Kristine’s words came back to her: “They are going to rid Germany of every genetically imperfect man, woman, and child.”
“That’s ridiculous,” Rachel whispered. But the memory of Kristine’s urgency rema
ined. Rachel returned to her packages across the street, still watching, anticipating that the line of children would emerge on that side of the van. But they didn’t. They’d disappeared. Shortly, the white-coated man rounded the vehicle and climbed in the front passenger seat. As soon as he did, the driver pulled away, toward Rachel’s end of the street. She stepped back onto the curb.
The children must have climbed into the back of the van. There was nowhere else for them to have gone.
The van pulled to the intersection, passing Rachel, pausing for traffic, and turned left.
Windows painted black—the children can’t see out, and I can’t see them.
Rachel’s heart began to pound. “They’ll put them in vans and drive them round, gassing them as they go.”
“There’s some other explanation,” she said aloud.
The woman in the black dress was already stepping through the doorway of the brick building. A trolley pulled to a stop near the curb. Rachel looked up into the face of the conductor. He waited for her to enter, to hand him her coins. But she stepped back, shaking her head.
Rachel harnessed her shoulder bag and, leaving her parcels on the bench, headed quickly for the brick building—before she could think it through, before she could change her mind.

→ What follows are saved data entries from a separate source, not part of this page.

-- ==== Sys2Proof/Machine/Ac.lean ====
section
/-! DEFINITION. The access stream AC (spec/04 R119-R125, spec/10 R235, R236): arithmetic and control, queue loads and stores, and the arrival of
queue entries. -/

namespace Sys2Proof.Machine

/-! ### Arithmetic and control (R120) -/

/-- An AC word that writes one register. -/
def acWrite (d : XReg) (v : State → Word) (s : State) : Host.Outcome State Fault Refusal := .next ((s.setX d (v s)).done .ac)

/-- `aadd` (R120): sum. -/
def execAadd (d a b : XReg) (s : State) : Host.Outcome State Fault Refusal := acWrite d (fun s => s.getX a + s.getX b) s

/-- `asub` (R120): difference. -/
def execAsub (d a b : XReg) (s : State) : Host.Outcome State Fault Refusal := acWrite d (fun s => s.getX a - s.getX b) s

/-- `amul` (R120): low 64 bits of the product. -/
def execAmul (d a b : XReg) (s : State) : Host.Outcome State Fault Refusal := acWrite d (fun s => s.getX a * s.getX b) s

/-- `ashl` (R120): left shift by bits 5:0. -/
def execAshl (d a b : XReg) (s : State) : Host.Outcome State Fault Refusal := acWrite d (fun s => s.getX a <<< shiftCount (s.getX b)) s

/-- `ashr` (R120): logical right shift by bits 5:0. -/
def execAshr (d a b : XReg) (s : State) : Host.Outcome State Fault Refusal := acWrite d (fun s => s.getX a >>> shiftCount (s.getX b)) s

/-- `aand` (R120): bitwise and. -/
def execAand (d a b : XReg) (s : State) : Host.Outcome State Fault Refusal := acWrite d (fun s => s.getX a &&& s.getX b) s

/-- `aor` (R120): bitwise or. -/
def execAor (d a b : XReg) (s : State) : Host.Outcome State Fault Refusal := acWrite d (fun s => s.getX a ||| s.getX b) s

/-- `aaddi` (R120). -/
def execAaddi (d a : XReg) (imm : BitVec 16) (s : State) : Host.Outcome State Fault Refusal :=
  acWrite d (fun s => s.getX a + imm.signExtend 64) s

/-- `aseth` (R45, R120). -/
def execAseth (d a : XReg) (imm : BitVec 16) (s : State) : Host.Outcome State Fault Refusal :=
  acWrite d (fun s => s.getX a + imm.signExtend 64 <<< 16) s

/-- An AC branch: its target is the word's address plus 4 times the offset (R120). -/
def acBranch (a b : XReg) (off : BitVec 16) (taken : Word → Word → Bool) (s : State) : Host.Outcome State Fault Refusal :=
  if taken (s.getX a) (s.getX b) then .next (s.jump .ac (s.ctx.pc.ac + off.signExtend 64 * 4)) else .next (s.done .ac)

/-- `abeq` (R120). -/
def execAbeq (a b : XReg) (off : BitVec 16) (s : State) : Host.Outcome State Fault Refusal :=
  acBranch a b off (fun x y => x == y) s

/-- `abne` (R120). -/
def execAbne (a b : XReg) (off : BitVec 16) (s : State) : Host.Outcome State Fault Refusal :=
  acBranch a b off (fun x y => x != y) s

/-- `ablt` (R120). -/
def execAblt (a b : XReg) (off : BitVec 16) (s : State) : Host.Outcome State Fault Refusal :=
  acBranch a b off (fun x y => x.slt y) s

/-- `abge` (R120). -/
def execAbge (a b : XReg) (off : BitVec 16) (s : State) : Host.Outcome State Fault Refusal :=
  acBranch a b off (fun x y => !(x.slt y)) s

/-- `ajmp` (R120). -/
def execAjmp (off : BitVec 16) (s : State) : Host.Outcome State Fault Refusal :=
  .next (s.jump .ac (s.ctx.pc.ac + off.signExtend 64 * 4))

/-- `aloop` (R101, R120): a hardware loop on lc2 or lc3. With count 0 the skip to the word after the loop is a taken control transfer, also
for the last word of another loop (log 66). -/
def execAloop (a : XReg) (n : BitVec 1) (off : BitVec 16) (s : State) : Host.Outcome State Fault Refusal :=
  let pc := s.ctx.pc.ac
  let last := pc + off.signExtend 64 * 4
  let cnt := s.getX a
  if cnt = 0 then .next (s.jump .ac (last + 4))
  else
    .next ((s.modCtx fun c =>
      if n = 0 then c.startLoop 2 3 cnt (pc + 4) last else c.startLoop 3 2 cnt (pc + 4) last).done .ac)

/-! ### Queue words (R121-R123) -/

/-- The address of entry i of a strided word (R121). -/
def stridedAddr (s : State) (base idx : XReg) (scl : BitVec 3) (i : Nat) : Word :=
  s.getX base + BitVec.ofNat 64 i * (s.getX idx <<< scl.toNat)

/-- Entries i to rows of a queue word, in order. `acix` names the entry at which the word resumes after it has stopped (R123). -/
def acEntries (entry : Nat → Op Unit) : Nat → Nat → Op Unit
  | 0, _ => pure ()
  | n + 1, i => do
    modifyS fun s => s.modCtx fun c => { c with ac := { c.ac with acix := i } }
    entry i
    acEntries entry n (i + 1)

/-- A queue word of rows + 1 entries (R122, R123): what it has done before it stops stays done. -/
def queueWord (rows : BitVec 6) (before : Op Unit) (entry : Nat → Op Unit) (s : State) : Host.Outcome State Fault Refusal :=
  runKeep .ac (do
    before
    let i := (← get).ctx.ac.acix
    modifyS fun s => if i = 0 then s.modCtx fun c => { c with ac := { c.ac with began := s.tick } } else s
    acEntries entry (rows.toNat + 1 - i) i
    modifyS fun s => s.modCtx fun c => { c with ac := { c.ac with acix := 0 } }) s

/-- The requests that AC has issued and that have not returned. -/
def Ctx.owedReqs (c : Ctx) : List AcReq :=
  ((c.cp.oq.toList.flatMap Ring.slots).filterMap fun x => match x with | .owed r => some r | _ => none) ++
  c.cp.scq.filterMap fun x => match x with | .owed r => some r | _ => none

/-- AC stops at an entry once every earlier one has been delivered (R123). -/
def acThrow (e : Stop) : Op Unit := do
  needOwn (← get).ctx.owedReqs.isEmpty
  throw e

/-- What an entry comes to whose request fails: a poisoned entry under `spec`; else AC is held or traps (R123). -/
def entryFault (spec : Bool) (e : Byte) (va : Word) (poison : Op Unit) : Op Unit :=
  if spec then poison else acThrow (faultStop 2 .read 0 e va)

/-- Memory requests outstanding at a core: those of its contexts' AC and those of its running TR commands (R1, R122, R235). -/
def State.outstanding (s : State) (core : CoreId) : Nat :=
  let l := s.allCtx.filter fun c => c.core = core
  ((l.filter Ctx.resident).map fun c => c.owedReqs.length).sum +
    (if l.all fun c => c.tr.run.isEmpty then 0 else Config.trRequests s.tick core.toNat)

/-- The physical bytes that a piece reads or writes: for a page with a codec attribute the slots of its chunks (R355). -/
def Piece.span (p : Piece) : Nat × Nat :=
  if p.cmp = 0 then (p.key, p.len)
  else (p.key + 4112 * (p.off / 4096), 4112 * ((p.off + p.len - 1) / 4096 + 1 - p.off / 4096))

/-- Two accesses have a byte in common. -/
def spansMeet (l m : List Piece) : Bool :=
  l.any fun p => m.any fun q => p.span.1 < q.span.1 + q.span.2 && q.span.1 < p.span.1 + p.span.2

/-- An earlier request of AC must be performed before an access to these pieces: an acquire, one whose row is not known yet, or one that
touches a byte of the access (R122, R252, R255; log 68). On SO pages AC's accesses to different bytes are not ordered with one another: R106 speaks
of SQ alone (DESIGN CHOICE, log 93). -/
def State.acAfter (s : State) (l : List Piece) (r : AcReq) : Bool :=
  r.acq || r.needIndex || (match s.resolve .ac .read r.va r.bytes with | .ok m => spansMeet l m | .error _ => false)

/-- No request that AC has issued must be performed before an access to these pieces. -/
def State.acClear (s : State) (l : List Piece) : Bool := !(s.ctx.owedReqs.any (s.acAfter l))

/-- A request of n bytes for an entry of operand queue q: a free slot is reserved, the address translated; the entry is owed. -/
def requestOq (q : BitVec 2) (r : AcReq) (n : Nat) : Op Unit := do
  let s ← get
  needOwn ((s.ctx.oqOf q).slots.length < 64 && s.outstanding s.ctx.core < 8192)
  let push := fun (x : QSlot) => modifyS fun s => s.modCtx (Ctx.modOq q fun g => g.push x)
  match s.resolve .ac .read r.va n with
  | .ok l =>
    match s.readPieces l with
    | .error e => if !r.zp && !r.spec then acThrow (readStop e) else push (.owed r)
    | .ok _ => push (.owed r)
  | .error (e, va) => entryFault r.spec e va (push (.poison e va))

/-- A new request of the AC word at the stream's pc for its entry i. -/
def State.acReq (s : State) (i : Nat) (va : Word) (needIndex : Bool) (bytes : Nat) (spec zp acq : Bool) (base : Word) (scl : BitVec 3) :
    AcReq := ⟨va, needIndex, bytes, spec, zp, acq, 64 * s.tick + i, base, scl, s.ctx.pc.ac, s.ir⟩

/-- `aqld` (R121-R123). -/
def execAqld (q : BitVec 2) (base idx : XReg) (scl : BitVec 3) (rows : BitVec 6) (zp spec acq : Bool) (s : State) :
    Host.Outcome State Fault Refusal :=
  queueWord rows (do let _ ← needQueueView) (fun i => do
    let v ← needQueueView
    let st ← get
    requestOq q (st.acReq i (stridedAddr st base idx scl i) false v.p1.toNat spec zp acq 0 0) v.p1.toNat) s

/-- `aqgat` (R121-R123, R235): the index word of entry i is requested; its row is requested when the index word returns. -/
def execAqgat (q : BitVec 2) (base idx : XReg) (scl : BitVec 3) (rows : BitVec 6) (zp spec acq : Bool) (s : State) :
    Host.Outcome State Fault Refusal :=
  queueWord rows (do let _ ← needQueueView) (fun i => do
    let v ← needQueueView
    let st ← get
    requestOq q (st.acReq i (st.getX idx + BitVec.ofNat 64 (4 * i)) true v.p1.toNat spec zp acq (st.getX base) scl) 4) s

/-- An entry pushed onto the scale queue. -/
def Ctx.pushScale (x : ScEntry) (c : Ctx) : Ctx := { c with cp := { c.cp with scq := c.cp.scq ++ [x] } }

/-- `aqsc` (R122, R123): headers onto the scale queue, once all of the word's entries fit beside what it holds. -/
def execAqsc (base idx : XReg) (scl : BitVec 3) (rows : BitVec 6) (spec acq : Bool) (s : State) : Host.Outcome State Fault Refusal :=
  queueWord rows (do
    let c := (← get).ctx
    needOwn (c.cp.scq.length + (rows.toNat + 1 - c.ac.acix) ≤ 64)) (fun i => do
    let st ← get
    needOwn (st.outstanding st.ctx.core < 8192)
    let r := st.acReq i (stridedAddr st base idx scl i) false 2 spec false acq 0 0
    let push := fun (x : ScEntry) => modifyS fun s => s.modCtx (Ctx.pushScale x)
    match st.resolve .ac .read r.va 2 with
    | .ok l =>
      match st.readPieces l with
      | .error e => if spec then push (.owed r) else acThrow (readStop e)
      | .ok _ => push (.owed r)
    | .error (e, va) => entryFault spec e va (push (.poison e va))) s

The sign, small and white with gold letters, read, Schmidt-Veiling Institut. She thumped the brass door knocker beneath it. No one came, so she thumped it again, louder this time. She waited, but still no one came. Not accustomed to being ignored, frightened now by her imaginings, she banged it loudly, continually. At last the door flew open and the woman in the dark dress emerged, her face flush with . . . with . . . with what? Anger? Fear? Suspicion? Rachel couldn’t tell.
“The children,” Rachel stammered in English. She saw the woman’s fear change to contempt and switched to German. “Die Kinder—where have they gone? What’s happened to them?”
The woman tried to shut the door, but Rachel pushed her foot through it and forced her way into the dark foyer. “Tell me.”